What is Addison’s Disease?

April 22 22:42 2019 Print This Article

It is defined as a disorder in which there is not an underlying disease process. It is named after Dr. Thomas Addison who was the first to describe this condition. He was a British physician. He described the condition in on the constitutional and local effects of the disease in a supra renal capsules in the year 1849. The adjective addisonian describes the features and conditions of the patients suffering from this disorder. In the year 1855 6 patients of this disorder had adrenal tuberculosis.

What are the signs and symptoms of Addison’s disease?

It includes the sudden onset of symptoms. It takes some time to get recognized. It includes the fatigue, dizziness, muscle weakness, loss of weight, difficulty in standing up, anxiety, diarrhea, head ache, sweating, change in the personality, and sudden drop in the blood pressure. It happens when a person changes its position from seated to standing. There is a joint and muscle pain. The patients have a marked carving for a salty food due to the urinary loss of sodium. There is an adrenal insufficiency which is manifested by the hyper pigmentation.

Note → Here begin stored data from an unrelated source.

-- ==== Sys2Proof/Machine/Compare.lean ====
section
/-! DEFINITION. COMP, COMPGRT and COMPLST (spec/42_compare.md). -/

namespace Sys2Proof.Machine

/-- COMP (R171). -/
def execComp (sd : StatIdx) (ra rb : RegIdx) (s : State) : Host.Outcome State Fault Refusal :=
  .next (compareInto relEqual sd ra rb s)

/-- COMPGRT (R172). -/
def execCompgrt (sd : StatIdx) (ra rb : RegIdx) (s : State) : Host.Outcome State Fault Refusal :=
  .next (compareInto relGreater sd ra rb s)

/-- COMPLST (R173). -/
def execComplst (sd : StatIdx) (ra rb : RegIdx) (s : State) : Host.Outcome State Fault Refusal :=
  .next (compareInto relLess sd ra rb s)

end Sys2Proof.Machine
end

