-- ==== Sys2Proof/Decode.lean ====
section
/-! DEFINITION. Encoding and decoding (spec/30_encoding.md): the one field layout, the opcode map, decode as a total
function that refuses the 51 undefined opcodes, and the encoder. -/

namespace Sys2Proof

/-- The four fields of an instruction word (R101). -/
structure Fields where
  op   : BitVec 6
  arg1 : BitVec 5
  arg2 : BitVec 5
  data : BitVec 16
  deriving DecidableEq, Repr

/-- Field extraction: `op = iw[5:0]`, `arg1 = iw[10:6]`, `arg2 = iw[15:11]`, `data = iw[31:16]` (R101). -/
def splitWord (iw : Word) : Fields :=
  { op := iw.extractLsb' 0 6, arg1 := iw.extractLsb' 6 5, arg2 := iw.extractLsb' 11 5, data := iw.extractLsb' 16 16 }

/-- The inverse, `data ++ arg2 ++ arg1 ++ op` (R101). -/
def joinFields (f : Fields) : Word := f.data ++ f.arg2 ++ f.arg1 ++ f.op

/-- `data5`: "the low 5 bits of `data`" (R101); the other eleven are reserved and ignored (R104). -/
def data5 (data : BitVec 16) : BitVec 5 := data.extractLsb' 0 5

/-- A `data` field that holds `r` in its low 5 bits, its reserved bits 0 as an assembler should write them (R104). -/
def fromData5 (r : BitVec 5) : BitVec 16 := (0#11) ++ r

/-- The flag register F read from `arg2` (R106). -/
def flagsOf (arg2 : BitVec 5) : Flags :=
  { hlf := arg2.getLsbD 0, fromSig := arg2.getLsbD 1, toSig := arg2.getLsbD 2, ow := arg2.getLsbD 3,
    im := arg2.getLsbD 4 }

/-- The `arg2` field that holds the flags `f` (R106). -/
def flagsBits (f : Flags) : BitVec 5 :=
  BitVec.ofBool f.im ++ BitVec.ofBool f.ow ++ BitVec.ofBool f.toSig ++ BitVec.ofBool f.fromSig ++ BitVec.ofBool f.hlf

/-- The `arg2` field of a JMP: bit 0 is ON_HIGH, bit 1 is DEC, bits 4:2 are ignored and written 0 (R107). -/
def jmpBits (onHigh dec : Bool) : BitVec 5 := (0#3) ++ BitVec.ofBool dec ++ BitVec.ofBool onHigh

/-- The decode procedure on the fields (R102, R109): the opcode alone selects the instruction. -/
def decodeFields (f : Fields) : Option Instr :=
  match f.op.toNat with
  | 0 => some .nop
  | 1 => some .halt
  | 9 => some (.add (data5 f.data) f.arg1 f.arg2)
  | 10 => some (.sub (data5 f.data) f.arg1 f.arg2)
  | 11 => some (.lshift (data5 f.data) f.arg1 f.arg2)
  | 12 => some (.rshift (data5 f.data) f.arg1 f.arg2)
  | 16 => some (.comp (data5 f.data) f.arg1 f.arg2)
  | 18 => some (.compgrt (data5 f.data) f.arg1 f.arg2)
  | 19 => some (.complst (data5 f.data) f.arg1 f.arg2)
  | 25 => some (.load f.arg1 (flagsOf f.arg2) f.data)
  | 26 => some (.store f.arg1 (flagsOf f.arg2) f.data)
  | 33 => some (.jmp f.arg1 (f.arg2.getLsbD 0) (f.arg2.getLsbD 1) f.data)
  | 63 => some (.print f.arg1 f.arg2 f.data)
  | _ => none

/-- Decode a word; `none` is an illegal opcode (R109, R110). -/
def decode (iw : Word) : Option Instr := decodeFields (splitWord iw)

/-- The fields of an instruction, ignored bits 0 (R102, R108, R114). -/
def encodeFields : Instr → Fields
  | .nop => ⟨0, 0, 0, 0⟩
  | .halt => ⟨1, 0, 0, 0⟩
  | .add rd ra rb => ⟨9, ra, rb, fromData5 rd⟩
  | .sub rd ra rb => ⟨10, ra, rb, fromData5 rd⟩
  | .lshift rd ra rb => ⟨11, ra, rb, fromData5 rd⟩
  | .rshift rd ra rb => ⟨12, ra, rb, fromData5 rd⟩
  | .comp sd ra rb => ⟨16, ra, rb, fromData5 sd⟩
  | .compgrt sd ra rb => ⟨18, ra, rb, fromData5 sd⟩
  | .complst sd ra rb => ⟨19, ra, rb, fromData5 sd⟩
  | .load rA f data => ⟨25, rA, flagsBits f, data⟩
  | .store rA f data => ⟨26, rA, flagsBits f, data⟩
  | .jmp si onHigh dec disp => ⟨33, si, jmpBits onHigh dec, disp⟩
  | .print ra rb data => ⟨63, ra, rb, data⟩

/-- The word of an instruction (R101). -/
def encode (i : Instr) : Word := joinFields (encodeFields i)

/-- The instruction the decoder reads from a row of the opcode table: `w`'s low `nbits` bits, every bit above them 0.
A word of memory is a number, so the hardware's storage of it is the number itself (spec/20_memory.md R54). -/
def decodeTableWord (nbits w : Nat) : Option Instr := decode (BitVec.ofNat 32 (w % 2 ^ nbits))

end Sys2Proof
end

The clinical signs include the hypo thalamus, pituitary gland and adrenal cortex. There is a negative feedback loop for gluco corticoids as primary hypo cortislism is manifested as a deficiency in the release of gluco corticoid. It occurs from the adrenal cortex in which there is an increase in the ACTH secretion. It is released by the pituitary which initiates the release of gluco corticoid which are absent. It occurs due to the over stimulation of ACTH which makes the skin to look bronze. There is a secondary or tertiary hypo cortisolism in which there is a deficiency of the CRH or ATH release. It occurs with the help of hypo thalamus or pituitary gland. It is manifested as no ACTH release and the later will manifest as a normal response. There is no over production of ACTH. On an examination one notices a low blood pressure which falls when an individual stands and is referred as an ortho static hypo tension.

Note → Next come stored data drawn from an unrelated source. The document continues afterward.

-- ==== Sys2Proof/Machine/Jump.lean ====
section
/-! DEFINITION. JMP (spec/44_jump.md). -/

namespace Sys2Proof.Machine

/-- JMP (R221): to the target when the condition holds, else the default update. -/
def execJmp (si : StatIdx) (onHigh dec : Bool) (disp : BitVec 16) (s : State) : Host.Outcome State Fault Refusal :=
  .next (if jmpTaken si onHigh s then setPc s (jmpTarget dec disp s) else advance s)

end Sys2Proof.Machine
end

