-- ==== Sys2Proof/Laws/Step.lean ====
section
/-! SUPPORT. What a step can do, said once: the inversion of `step`, and of `exec` one equation per shared shape. -/

namespace Sys2Proof.Machine

/-- The inversion of a step: it was enabled, and it executed what its fetch decoded to or took BadInstruction. -/
theorem step_cases {s t : State} (h : step s = .next t) :
    s.running = true ∧
    ((∃ i, decode (fetch s).1 = some i ∧ exec i (fetch s).2 = .next t) ∨
     (decode (fetch s).1 = none ∧ t = raiseBadInstruction (fetch s).2 (fetch s).1)) := by
  unfold step at h
  split at h
  · rename_i hr
    refine ⟨hr, ?_⟩
    split at h
    · rename_i i hd; exact .inl ⟨i, hd, h⟩
    · rename_i hd
      injection h with h
      exact .inr ⟨hd, h.symm⟩
  · exact absurd h (by simp)

theorem step_of_decode {s : State} {i : Instr} (hr : s.running = true) (hd : decode (fetch s).1 = some i) :
    step s = exec i (fetch s).2 := by
  simp [step, hr, hd]

theorem step_of_illegal {s : State} (hr : s.running = true) (hd : decode (fetch s).1 = none) :
    step s = .next (raiseBadInstruction (fetch s).2 (fetch s).1) := by
  simp [step, hr, hd]

/-- The state each instruction leaves. -/
def execState (i : Instr) (s : State) : State :=
  match i with
  | .nop => advance s
  | .halt => advance (stopRunning s)
  | .add rd ra rb => aluInto aluAdd rd ra rb s
  | .sub rd ra rb => aluInto aluSub rd ra rb s
  | .lshift rd ra rb => aluInto aluLshift rd ra rb s
  | .rshift rd ra rb => aluInto aluRshift rd ra rb s
  | .comp sd ra rb => compareInto relEqual sd ra rb s
  | .compgrt sd ra rb => compareInto relGreater sd ra rb s
  | .complst sd ra rb => compareInto relLess sd ra rb s
  | .load rA f data =>
    let r := loadSource (encode (.load rA f data)) f data s
    advance (writeReg r.2 rA (splice r.1 (readReg r.2 rA) f))
  | .store rA f data =>
    let src := storeSource (encode (.store rA f data)) f rA s
    let r := storeOld f data s
    advance (memWrite data (splice src r.1 f) r.2)
  | .jmp si onHigh dec disp => if jmpTaken si onHigh s then setPc s (jmpTarget dec disp s) else advance s
  | .print ra rb data =>
    let r := memRead .data data s
    advance (emit r.2 (.print (readReg r.2 ra) (readReg r.2 rb) r.1))

/-- `exec` always answers a next state. -/
theorem exec_eq (i : Instr) (s : State) : exec i s = .next (execState i s) := by cases i <;> rfl

/-- The inversion of `exec`. -/
theorem exec_next {i : Instr} {s t : State} (h : exec i s = .next t) : t = execState i s := by
  rw [exec_eq] at h
  injection h with h
  exact h.symm

/-! ### The shared shapes -/

@[simp] theorem aluInto_regs (f : Word → Word → Word) (rd ra rb : RegIdx) (s : State) :
    (aluInto f rd ra rb s).regs = writeRegs s.regs rd (f (readReg s ra) (readReg s rb)) := rfl
@[simp] theorem aluInto_pc (f : Word → Word → Word) (rd ra rb : RegIdx) (s : State) :
    (aluInto f rd ra rb s).pc = s.pc + 1 := rfl
@[simp] theorem compareInto_pc (f : Word → Word → Bool) (sd : StatIdx) (ra rb : RegIdx) (s : State) :
    (compareInto f sd ra rb s).pc = s.pc + 1 := rfl

/-- A LOAD's access touches only the cache, the trace and the tracker. -/
theorem loadSource_frame (iw : Word) (f : Flags) (data : Addr) (s : State) :
    (loadSource iw f data s).2.regs = s.regs ∧ (loadSource iw f data s).2.status = s.status ∧
    (loadSource iw f data s).2.pc = s.pc ∧ (loadSource iw f data s).2.running = s.running ∧
    (loadSource iw f data s).2.fault = s.fault ∧ (loadSource iw f data s).2.ram = s.ram := by
  unfold loadSource; split <;> simp

theorem storeOld_frame (f : Flags) (data : Addr) (s : State) :
    (storeOld f data s).2.regs = s.regs ∧ (storeOld f data s).2.status = s.status ∧
    (storeOld f data s).2.pc = s.pc ∧ (storeOld f data s).2.running = s.running ∧
    (storeOld f data s).2.fault = s.fault ∧ (storeOld f data s).2.ram = s.ram := by
  unfold storeOld; split <;> simp

@[simp] theorem loadSource_regs (iw : Word) (f : Flags) (data : Addr) (s : State) :
    (loadSource iw f data s).2.regs = s.regs := (loadSource_frame iw f data s).1
@[simp] theorem loadSource_status (iw : Word) (f : Flags) (data : Addr) (s : State) :
    (loadSource iw f data s).2.status = s.status := (loadSource_frame iw f data s).2.1
@[simp] theorem loadSource_pc (iw : Word) (f : Flags) (data : Addr) (s : State) :
    (loadSource iw f data s).2.pc = s.pc := (loadSource_frame iw f data s).2.2.1
@[simp] theorem loadSource_running (iw : Word) (f : Flags) (data : Addr) (s : State) :
    (loadSource iw f data s).2.running = s.running := (loadSource_frame iw f data s).2.2.2.1
@[simp] theorem loadSource_fault (iw : Word) (f : Flags) (data : Addr) (s : State) :
    (loadSource iw f data s).2.fault = s.fault := (loadSource_frame iw f data s).2.2.2.2.1
@[simp] theorem loadSource_ram (iw : Word) (f : Flags) (data : Addr) (s : State) :
    (loadSource iw f data s).2.ram = s.ram := (loadSource_frame iw f data s).2.2.2.2.2
@[simp] theorem storeOld_regs (f : Flags) (data : Addr) (s : State) :
    (storeOld f data s).2.regs = s.regs := (storeOld_frame f data s).1
@[simp] theorem storeOld_status (f : Flags) (data : Addr) (s : State) :
    (storeOld f data s).2.status = s.status := (storeOld_frame f data s).2.1
@[simp] theorem storeOld_pc (f : Flags) (data : Addr) (s : State) :
    (storeOld f data s).2.pc = s.pc := (storeOld_frame f data s).2.2.1
@[simp] theorem storeOld_running (f : Flags) (data : Addr) (s : State) :
    (storeOld f data s).2.running = s.running := (storeOld_frame f data s).2.2.2.1
@[simp] theorem storeOld_fault (f : Flags) (data : Addr) (s : State) :
    (storeOld f data s).2.fault = s.fault := (storeOld_frame f data s).2.2.2.2.1
@[simp] theorem storeOld_ram (f : Flags) (data : Addr) (s : State) :
    (storeOld f data s).2.ram = s.ram := (storeOld_frame f data s).2.2.2.2.2

theorem inv_loadSource {s : State} (hi : Inv s) (iw : Word) (f : Flags) (data : Addr) :
    Inv (loadSource iw f data s).2 := by
  unfold loadSource; split
  · exact hi
  · exact inv_memRead hi .data data

theorem inv_storeOld {s : State} (hi : Inv s) (f : Flags) (data : Addr) : Inv (storeOld f data s).2 := by
  unfold storeOld; split
  · exact inv_memRead hi .data data
  · exact hi

theorem loadSource_value {s : State} (hc : Coherent s) (iw : Word) (f : Flags) (data : Addr) :
    (loadSource iw f data s).1 = if f.im then iw else s.ram.read data := by
  unfold loadSource; split
  · rfl
  · exact memRead_value hc .data data

/-- What a STORE writes, whatever the old word it did not read was. -/
theorem splice_storeOld {s : State} (hc : Coherent s) (src : Word) (f : Flags) (data : Addr) :
    splice src (storeOld f data s).1 f = splice src (s.ram.read data) f := by
  cases hh : f.hlf
  · simp only [splice, hh, Bool.false_eq_true, if_false]
  · cases ho : f.ow
    · simp only [storeOld, hh, ho, Bool.not_false, Bool.and_self, if_true, memRead_value hc]
    · simp only [splice, hh, ho, if_true]

/-! ### The effect of each shared shape -/

theorem regWritten_of_regs {s t : State} {rd : RegIdx} {v : Word} (h : t.regs = writeRegs s.regs rd v) :
    RegWritten rd v s t := by
  intro r
  rw [readReg_eq, h]
  exact readRegs_writeRegs _ _ _ _

/-- All an ALU instruction does. -/
theorem aluInto_effect (f : Word → Word → Word) (rd ra rb : RegIdx) (s : State) :
    AluEffect rd (f (readReg s ra) (readReg s rb)) s (aluInto f rd ra rb s) :=
  ⟨regWritten_of_regs rfl, fun _ => rfl, fun _ => rfl, ⟨rfl, rfl⟩, ⟨rfl, rfl, rfl⟩, rfl⟩

/-- All a compare does. -/
theorem compareInto_effect (rel : Word → Word → Bool) (sd : StatIdx) (ra rb : RegIdx) (s : State) :
    CompareEffect sd (rel (readReg s ra) (readReg s rb)) s (compareInto rel sd ra rb s) :=
  ⟨fun j => readStatus_writeStatus s sd j _, fun _ => rfl, fun _ => rfl, ⟨rfl, rfl⟩, ⟨rfl, rfl, rfl⟩, rfl⟩

/-- All a STORE does, in a state that meets the invariant. -/
theorem execStore_next {s : State} (hi : Inv s) (rA : RegIdx) (f : Flags) (data : Addr) :
    ∃ t, exec (.store rA f data) s = .next t ∧ Inv t ∧ t.regs = s.regs ∧ t.status = s.status ∧ t.pc = s.pc + 1 ∧
      t.ram = s.ram.write data
        (splice (storeSource (encode (.store rA f data)) f rA s) (s.ram.read data) f) := by
  refine ⟨_, rfl, inv_of_same (inv_memWrite (inv_storeOld hi _ _) _ _) rfl rfl rfl rfl rfl, ?_, ?_, ?_, ?_⟩
  · simp
  · simp
  · simp
  · simp only [advance_ram, memWrite_ram, storeOld_ram, splice_storeOld hi.coherent]

/-- A fetch costs 1 ns, hit or miss. -/
theorem fetch_cycles (s : State) : (fetch s).2.tracker.cycles = addCycles s.tracker.cycles 1 := by
  rw [(observed_fetch s).2]
  unfold fetchEvents
  cases lookup (cacheSet s (setIdxOf s.pc)) (tagOf s.pc) <;> rfl

/-- An instruction whose meaning makes no access makes only its fetch's in a step. -/
theorem fetchOnly_of {i : Instr} (h : ∀ s, ∃ t, exec i s = .next t ∧ NoAccess s t) : FetchOnly i := by
  intro s hr hd
  obtain ⟨t, ht, hc, htr, htk⟩ := h (fetch s).2
  refine ⟨t, by rw [step_of_decode hr hd, ht], ?_, ?_, hc⟩
  · rw [htr, fetch_trace]
  · rw [htk, fetch_cycles]

/-! ### Halves and targets as numbers -/

theorem joinHalves_toNat (hi lo : Half) : (joinHalves hi lo).toNat = hi.toNat * 65536 + lo.toNat := by
  simp only [joinHalves, BitVec.toNat_append]
  rw [← Nat.shiftLeft_add_eq_or_of_lt lo.isLt, Nat.shiftLeft_eq]

theorem highHalf_toNat (v : Word) : (highHalf v).toNat = v.toNat / 65536 := by
  have := v.isLt
  simp only [highHalf, BitVec.extractLsb'_toNat, Nat.shiftRight_eq_div_pow]
  omega

theorem lowHalf_toNat (v : Word) : (lowHalf v).toNat = v.toNat % 65536 := by
  simp only [lowHalf, BitVec.extractLsb'_toNat, Nat.shiftRight_eq_div_pow]
  omega

theorem jmpTarget_toNat (dec : Bool) (d : BitVec 16) (s : State) :
    (jmpTarget dec d s).toNat =
      if dec then (s.pc.toNat + 65536 - d.toNat) % 65536 else (s.pc.toNat + d.toNat) % 65536 := by
  have := d.isLt
  unfold jmpTarget
  cases dec
  · simp
  · simp only [if_true, BitVec.toNat_sub]
    omega

end Sys2Proof.Machine
end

The people with the primary disorder have a hyper pigmentation of the area which is present on the shades and does not include the exposure to sun. It includes the skin creases present on the hands, nipples and inside of the cheek. It involves the buccal mucosa. The old scars become dark in the color. They occur due to the melanocyte stimulating hormones which are referred as a MSH and adrenocoorticotrophic hormone which is referred as the ACTH. They share the same precursor molecule known as pro opio melano cortin referred as POMC. After it is produced in the anterior pituitary the POMC gets cleaved into gamma MSH, acth and beta lipotropin. The sub unit adrenocoorticotrophic hormone which is referred as the ACTH goes into the cleavage to form a melanocyte stimulating hormones which are referred as a MSH. It is the most important for the pigmentation of skin. There is a secondary or tertiary form of Addison’s disease in which the darkening of skin does not occur. There are certain medical conditions which occur in association with the Addison’s disease which include the goiter and vitiligo.

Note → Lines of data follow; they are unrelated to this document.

/-- Settles O12: no instruction touches the latch, so a step that changes it took BadInstruction. -/
theorem onlyIllegalOpcodesRaise : Obligations.OnlyIllegalOpcodesRaise := by
  refine ⟨fun i s => ⟨_, exec_eq i s, execState_fault i s⟩, fun s t h hne => ?_⟩
  obtain ⟨-, ⟨i, -, ht⟩ | ⟨hd, -⟩⟩ := step_cases h
  · exact absurd (by rw [exec_next ht, execState_fault, fetch_fault]) hne
  · exact hd

/-- Settles O13: an instruction leaves the latch, BadInstruction sets it, and the accesses only make ways valid. -/
theorem onlyResetUndoes : Obligations.OnlyResetUndoes := by
  intro s t h
  refine ⟨(step_cases h).1, fun hf => ?_, (validKept_fetch s).trans (validKept_fetch_step h)⟩
  obtain ⟨-, ⟨i, -, ht⟩ | ⟨-, rfl⟩⟩ := step_cases h
  · rwa [exec_next ht, execState_fault, fetch_fault]
  · exact Option.some_ne_none _

end Sys2Proof.Machine
end

section
/-! SUPPORT. The PLRU tree: the bits of its victim (spec/20_memory.md R60, R61). -/

namespace Sys2Proof.Machine

theorem ofBool_append_toNat (a b c : Bool) :
    (BitVec.ofBool a ++ BitVec.ofBool b ++ BitVec.ofBool c).toNat = 4 * a.toNat + 2 * b.toNat + c.toNat := by
  revert a b c; decide

theorem ofBool_append_getLsbD_two (a b c : Bool) :
    (BitVec.ofBool a ++ BitVec.ofBool b ++ BitVec.ofBool c).getLsbD 2 = a := by
  revert a b c; decide

/-- The root bit is the high bit of the victim. -/
theorem victim_getLsbD_two (p : Plru) : (victim p).getLsbD 2 = p.b0 := ofBool_append_getLsbD_two _ _ _

/-- A touch turns the root away from the way, so the next victim is in the other half of the set. -/
theorem victim_touch_ne (p : Plru) (w : WayIdx) : victim (touch p w) ≠ w := by
  intro h
  have hbit : (victim (touch p w)).getLsbD 2 = !w.getLsbD 2 := victim_getLsbD_two (touch p w)
  rw [h] at hbit
  exact Bool.self_ne_not _ hbit

/-- The bits on the path to a way do not depend on what they held. -/
theorem touch_touch (p : Plru) (w : WayIdx) : touch (touch p w) w = touch p w := by
  unfold touch
  cases w.getLsbD 2 <;> cases w.getLsbD 1 <;> rfl

end Sys2Proof.Machine
end

section
/-! SUPPORT. An access in the words of the statements: `InCache`, and the events of a read of either kind. -/

namespace Sys2Proof.Machine

theorem lookup_eq_none_of_not_inCache {a : Addr} {s : State} (h : ¬ InCache a s) :
    lookup (cacheSet s (setIdxOf a)) (tagOf a) = none :=
  lookup_none.2 fun w hv ht => h ⟨w, hv, ht⟩

theorem accessWay_of_lookup_some {a : Addr} {s : State} {w : WayIdx}
    (h : lookup (cacheSet s (setIdxOf a)) (tagOf a) = some w) : accessWay a s = w := by
  rw [accessWay, h]

theorem accessWay_of_lookup_none {a : Addr} {s : State}
    (h : lookup (cacheSet s (setIdxOf a)) (tagOf a) = none) :
    accessWay a s = victim (cacheSet s (setIdxOf a)).plru := by
  rw [accessWay, h]

theorem emitIfData_trace (k : AccessKind) (s : State) (e : Event) :
    (emitIfData k s e).trace = s.trace ++ if k = .data then [e] else [] := by
  cases k <;> simp

/-- A read touches only the cache, the trace and the tracker. -/
theorem memRead_eq_withAccess (k : AccessKind) (a : Addr) (s : State) : (memRead k a s).2 =
    { s with cache := (memRead k a s).2.cache, trace := (memRead k a s).2.trace,
             tracker := (memRead k a s).2.tracker } :=
  state_ext (memRead_regs k a s) (memRead_status k a s) (memRead_pc k a s) (memRead_running k a s)
    (memRead_fault k a s) (memRead_ram k a s) rfl rfl rfl

/-- A write touches RAM besides. -/
theorem memWrite_eq_withAccess (a : Addr) (v : Word) (s : State) : memWrite a v s =
    { s with ram := (memWrite a v s).ram, cache := (memWrite a v s).cache, trace := (memWrite a v s).trace,
             tracker := (memWrite a v s).tracker } :=
  state_ext (memWrite_regs a v s) (memWrite_status a v s) (memWrite_pc a v s) (memWrite_running a v s)
    (memWrite_fault a v s) rfl rfl rfl rfl

theorem plru_memRead_same (k : AccessKind) (a : Addr) (s : State) :
    (cacheSet (memRead k a s).2 (setIdxOf a)).plru = touch (cacheSet s (setIdxOf a)).plru (accessWay a s) := by
  rw [plru_memRead, if_pos rfl]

What is the Addisonian crisis?

It is also known as the adrenal crisis. It is defined as a disorder in which there is a collection of symptoms and indicates a severe insufficiency of the adrenal. It may occur due to the result of previous undiagnosed disease of this disorder. It is sudden in onset and involves the function of adrenal and is known as the adrenal hemorrhage. There may also occur a inter current problem known as the infection or trauma. This condition develops in the people who use long term oral gluco corticoids and have suddenly left it. They also suffer from long use of synthetic gluco corticoids. They cause further atrophy of the adrenal glands. It occurs by a negative feedback.

It may also cause a myxedema coma, thyroxine and without a glucose one can precipitate a crisis. If this condition is not treated it can become fatal too. It is mainly a medical emergency which requires the hospitalization. The symptoms included are the fever, low blood pressure, syncope, convulsions, hypo glycemia, hyper calcemia, confusion, slurred speech and psychosis. There is a sudden penetrating pain in the legs, lower back and abdomen. There is a severe vomiting and diarrhea which results in the dehydration. The blood pressure is low which is followed by the syncope. There is a severe lethargy also.

What is the diagnosis of Addison’s disease?

It includes the routine investigations. There is a hypo glycemia with a low blood sugar, hyper calcemia with a raised blood calcium levels. There is a hypo natraemia with a low blood sodium levels. It occurs due to the loss of production of aldosterone. There is a hyper kalemia in which there is a raised blood potassium levels. It occurs due to the loss of production of aldosterone. There is an eosinophilia in which there is an increased number of eosinophils and lymphocytosis in which there is an increased number of white blood cells. There is a metabolic acidosis in which there is an increased acidity of the blood. It also occurs due to the loss of production of aldosterone.

The sodium re absorption occurs in the distal tubule and is linked with the secretion of hydrogen ion or acids. The low levels of aldosterone stimulate the renal distal tubules which may lead to the sodium wasting in the urine and hydrogen ion retention in the serum. In the suspected cases of Addison’s disease we need to demonstrate that the adrenal hormones are low even after the appropriate stimulation. It is referred as the ACTH stimulation test. It occurs with the synthetic pituitary ACTH hormone known as the tetracosactide. There are two tests which are done and include the short and long test. The short test compares the blood cortisol levels. They are compared before and adter the 250 micro grams of tetracosactide. It is given intra muscularly or intra venously.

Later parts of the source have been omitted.